-- ==== Sys2Proof/Tests/Slice0.lean ====
section
/-! SUPPORT. Tests: for every statement with hypotheses a state and operands that meet them, an ill-formed term for every check of
WellFormed, and worked examples of the spec. -/
namespace Sys2Proof.Tests

open Sys2Proof Sys2Proof.Machine

set_option Elab.async false

theorem witness_AnEmptyQueueTicksTheClock : State.reset.pending = [] := rfl

theorem witness_TheQueueIsFirstInFirstOut :
    step { State.reset with pending := [.programNRise, .nop] } =
      .next (({ State.reset with pending := [.nop] } : State).setBoot { State.reset.boot with programLow := false }) := rfl

theorem witness_NoFuseIsEverRestored : step State.reset = .next State.reset.idle := rfl

theorem witness_OnlyBurnsBlowFuses : mayBlowFuses .vinLow = false ∧
    exec .vinLow State.reset = .next ((State.reset.setBit Reg.pwrErr 2 true).raise 291) := ⟨rfl, rfl⟩

theorem witness_OnlyAccessesAndRestartsTouchSram : mayWriteSram .vinLow = false ∧
    exec .vinLow State.reset = .next ((State.reset.setBit Reg.pwrErr 2 true).raise 291) := ⟨rfl, rfl⟩

theorem witness_OnlyTheNamedCommandsTouchTheHamper : mayWriteHamper .vinLow = false ∧
    exec .vinLow State.reset = .next ((State.reset.setBit Reg.pwrErr 2 true).raise 291) := ⟨rfl, rfl⟩

theorem witness_OnlyTheNamedCommandsTouchFlash : mayWriteFlash .vinLow = false ∧
    exec .vinLow State.reset = .next ((State.reset.setBit Reg.pwrErr 2 true).raise 291) := ⟨rfl, rfl⟩

theorem witness_MemoriesStayCanonical :
    State.MemoriesWf { State.reset with sram := [(4, 9#8)], pending := [.nop] } ∧
      (step { State.reset with sram := [(4, 9#8)] } = .next (State.idle { State.reset with sram := [(4, 9#8)] })) :=
  ⟨⟨rfl, rfl, rfl⟩, rfl⟩

theorem witness_SynthesizerCommandsComplete :
    ((State.synthPhase { clk := { phase := [(31, { glide := true })] } } 31).glide = true) ∧
    ((State.synthPhase { clk := { phase := [(0, { divider := true })] } } 0).divider = true) ∧
    ((State.synthPhase { clk := { phase := [(0, { relock := true })] }, live := [(Reg.fsCfg 0, 4#32)] } 0).relock = true) ∧
    (State.synthLive { live := [(Reg.fsCfg 0, 4#32)] } 0).refsrc ≠ 0 ∧
    (State.bit { live := [(Reg.fsCfg 0, 4#32)] } (Reg.fsStat 0) 2 = false) ∧
    ((State.phaseErr { live := [(Reg.fsCfg 0, 4#32)], regs := [(Reg.fsStat 0, 0xFF9C0000#32)] } 0).natAbs ≤ 100) ∧
    (State.bit { regs := [(Reg.fsStat 31, 4#32)] } (Reg.fsStat 31) 2 = true) ∧
    (State.bit { regs := [(Reg.clkStatus, 8#32)] } Reg.clkStatus 3 = true) ∧
    (State.bit { regs := [(Reg.clkStatus, 1#32)] } Reg.clkStatus 3 = false) := by decide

• REQUIRED WORK: In the listing, find all lines with the string "false" and copy them.

• ANSWER SECTION:
set_option Elab.async false
      .next (({ State.reset with pending := [.nop] } : State).setBoot { State.reset.boot with programLow := false }) := rfl
theorem witness_OnlyBurnsBlowFuses : mayBlowFuses .vinLow = false ∧
theorem witness_OnlyAccessesAndRestartsTouchSram : mayWriteSram .vinLow = false ∧
theorem witness_OnlyTheNamedCommandsTouchTheHamper : mayWriteHamper .vinLow = false ∧
theorem witness_OnlyTheNamedCommandsTouchFlash : mayWriteFlash .vinLow = false ∧
    (State.bit { live := [(Reg.fsCfg 0, 4#32)] } (Reg.fsStat 0) 2 = false) ∧
    (State.bit { regs := [(Reg.clkStatus, 1#32)] } Reg.clkStatus 3 = false) := by decide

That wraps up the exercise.